Freeing Machine Learning with ROCm

unofficial mirror of guix-science@gnu.org 
 help / color / mirror / Atom feed

* Freeing Machine Learning with ROCm
@ 2022-04-23  5:14 Zacchaeus Scheffer
  2022-04-25  6:31 ` Lars-Dominik Braun
  0 siblings, 1 reply; 4+ messages in thread
From: Zacchaeus Scheffer @ 2022-04-23  5:14 UTC (permalink / raw)
  To: guix-science

[-- Attachment #1: Type: text/plain, Size: 3029 bytes --]

tHi guix-science,

Basically all computer vision and/or machine learning research is done on
GPUs in Pytorch and/or Tensorflow.  Now, it should be possible to do this
with ROCm drivers on a supported AMD GPU.  However, I'm having trouble
utilizing my GPU with ROCm drivers.  This seems to be due to problems in
the current Guix version, as I was able to utilize the GPU fine on a
different OS.  Based on the fact that many ROCm packages exist in guix, and
that I don't see people complain, it seems it must have worked in the
past.  While I am interested in helping fix this in the current guix
version (discussed more below), I also think it is important that people be
able to use GPUs now.  This brings me to my first question:

Has anyone been able to run a ROCm compatible GPU on a Guix system using
ROCm drivers?  And, if so, could you provide resources to do so?
(channels.scm with working guix commit, system.scm, home.scm, manifest.scm,
etc.)  Also, if you were able to get pytorch/tensorflow to play well on a
GPU, info on that would also be nice.

Currently, I have tried putting the results of "guix search rocm" (minus
procmail) into a manifest (included below), and calling rocminfo (AMD
nvidia-smi equivalent-ish).  This gives me:
> ROCk module is loaded
> Unable to open /dev/kfd read-write: No such file or directory
> <my username here> is member of video group
Maybe there is a missing magic udev rule?  I was able to find a thread
somewhere (can't find it now) where they suggested rolling back the kernel
version.  Cross-checking with the ROCm 4.3 install documentation (because
the ROCm version in the guix repo is 4.3), I saw that the supported ubuntu
version had kernel version 5.4.*, so I tried downgrading my kernel by
adding:
(kernel (specification->package "linux-libre@5.4.190"))
to my system.scm, reconfiguring, and rebooting.  I also tried similarly
adding all rocm packages to my system.scm.  In every instance, I tried
running as a user (with appropriate groups as indicated by ROCm
documentation) and root.  In all cases, I get the error printed above.
While this problem would seem like a good question for upstream ROCm, they
don't officially support any but a few OS's, so here I am.

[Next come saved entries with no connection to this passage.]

-- ==== Sys2Proof/Word.lean ====
section
/-! DEFINITION. The one word of the hardware: the byte (`00_scope.md` R7, R9). Counters are naturals (R7). -/

namespace Sys2Proof

/-- A byte: every byte on every port is 8 bits, bit 7 the most significant (R7, R9). -/
abbrev Byte := BitVec 8

end Sys2Proof
end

In retrospect, could it maybe be that I can use the card without probing it
with rocminfo?  It would certainly be nice to be able to check the
temperature (especially so I don't have to leave the fan on full blast)
among other things, but maybe that isn't strictly necessary for doing
machine learning on it?

Any suggestion for how to get closer to getting GPU-accelerated (ROCm)
pytorch/tensorflow running on Guix is appreciated.

Thanks,
Zacchaeus

P.S.
The archive for guix-science@gnu.org is pretty sparse.  Should I be posting
this to bug-guix instead?

contents of my manifest.scm mentioned above:
(specifications->manifest
 '("rocm-cmake"
   "rocminfo"
   "rocm-opencl-runtime"
   "rocm-device-libs"
   "rocm-comgr"
   "rocm-bandwidth-test"
   "rocr-runtime"
   "roct-thunk-interface"
   "rocclr"))

[-- Attachment #2: Type: text/html, Size: 3424 bytes --]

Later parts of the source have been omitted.